State Machines in SharePoint Designer? Looping? Preposterous!
As hinted at early on, this solution actually defines a state machine. It uses the task itself as a persistent store for state data. This workflow defines the following states:
  • Starting state: Sending a first reminder.
  • Reminder state: Sending a subsequent reminder.
  • End state: Marking the task as complete.
It’s not hard to imagine creating other kinds of state machines using this approach.

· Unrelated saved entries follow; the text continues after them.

-- ==== Sys2Proof/Laws/KeepsStation.lean ====
section
/-! SUPPORT. The fields that each operation may write, continued: stations, translation, links and the vault. -/
set_option Elab.async false
set_option linter.all false

namespace Sys2Proof.Machine

section
variable {m : Nat} {P : Block → Prop} (h : Keeps m P)
include h

theorem keep_dropWaiters (hm : 32 ||| m = m) {b : Block} (hb : P b) (n : Nat) (k : Nat) : P (dropWaiters b n k) := by
  unfold dropWaiters
  repeat' (first
    | with_reducible assumption | intro _ | exact bits_sub (by decide) hm
    | (extract_lets +onlyGivenNames x; refine keep_cut (p := P x) ?_ (fun kx => ?_); rotate_left; clear_value x; rotate_right; unfold x; clear x)
    | (extract_lets +onlyGivenNames x; unfold x; clear x)
    | (extract_lets +onlyGivenNames x; clear x)
    | with_reducible apply keep_ite | split | with_reducible apply upd_tallies h | dsimp only | assumption | rfl)

theorem keep_stopStrand (hm : 440 ||| m = m) {b : Block} (hb : P b) (n : Nat) (k : Nat) (code : Nat) : P (stopStrand b
    n k code) := by
  unfold stopStrand
  repeat' (first
    | with_reducible assumption | intro _ | exact bits_sub (by decide) hm
    | (extract_lets +onlyGivenNames x; refine keep_cut (p := P x) ?_ (fun kx => ?_); rotate_left; clear_value x; rotate_right; unfold x; clear x)
    | (extract_lets +onlyGivenNames x; unfold x; clear x)
    | (extract_lets +onlyGivenNames x; clear x)
    | with_reducible apply keep_setStrand h | with_reducible apply keep_dropGuarded h
    | with_reducible apply keep_dropWaiters h | with_reducible apply keep_modStn h
    | with_reducible apply keep_dropStream h | with_reducible apply keep_ite | split | dsimp only | assumption | rfl)

theorem keep_stopAt (hm : 440 ||| m = m) {b : Block} (hb : P b) (n : Nat) (k : Nat) (pc : Nat) (code : Nat) : P
    (stopAt b n k pc code) := by
  unfold stopAt
  repeat' (first
    | with_reducible assumption | intro _ | exact bits_sub (by decide) hm
    | (extract_lets +onlyGivenNames x; refine keep_cut (p := P x) ?_ (fun kx => ?_); rotate_left; clear_value x; rotate_right; unfold x; clear x)
    | (extract_lets +onlyGivenNames x; unfold x; clear x)
    | (extract_lets +onlyGivenNames x; clear x)
    | with_reducible apply keep_stopStrand h | with_reducible apply keep_modStrand h | with_reducible apply keep_ite
    | split | dsimp only | assumption | rfl)

theorem keep_accessFault (hm : 2097593 ||| m = m) {b : Block} (hb : P b) (n : Nat) (k : Nat) (o : Op) (write : Bool)
    (addr : Nat) (cause : Nat) (quiet : Bool) : P (accessFault b n k o write addr cause quiet) := by
  unfold accessFault
  repeat' (first
    | with_reducible assumption | intro _ | exact bits_sub (by decide) hm
    | (extract_lets +onlyGivenNames x; refine keep_cut (p := P x) ?_ (fun kx => ?_); rotate_left; clear_value x; rotate_right; unfold x; clear x)
    | (extract_lets +onlyGivenNames x; unfold x; clear x)
    | (extract_lets +onlyGivenNames x; clear x)
    | with_reducible apply keep_accessRec h | with_reducible apply keep_modStrand h
    | with_reducible apply keep_stopAt h | with_reducible apply keep_ite | split | dsimp only | assumption | rfl)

There is a real risk of pushing beyond reasonable business scenarios for which SharePoint Designer was designed (and some might argue that we already have). Keep that in mind. A complicated state machine workflow should be developed using visual studio with its close-to-the-metal workflow building tool set.
Extending the Solution
Several common sense extensions come to mind:
  • Weekends: Incorporate some logic to determine whether the current date is a non-business day. If it is, simply pause for 24 hours before running again.
  • KPIs: Integrate this solution with a KPI. If the user requires many reminders, turn amber and eventually red to indicate a seriously overdue task.
  • Escalation: if a given task requires too many reminders, fire off an email to a manager.
  • Due Date Aware: Don’t send an email reminder for task unless it has passed its due date.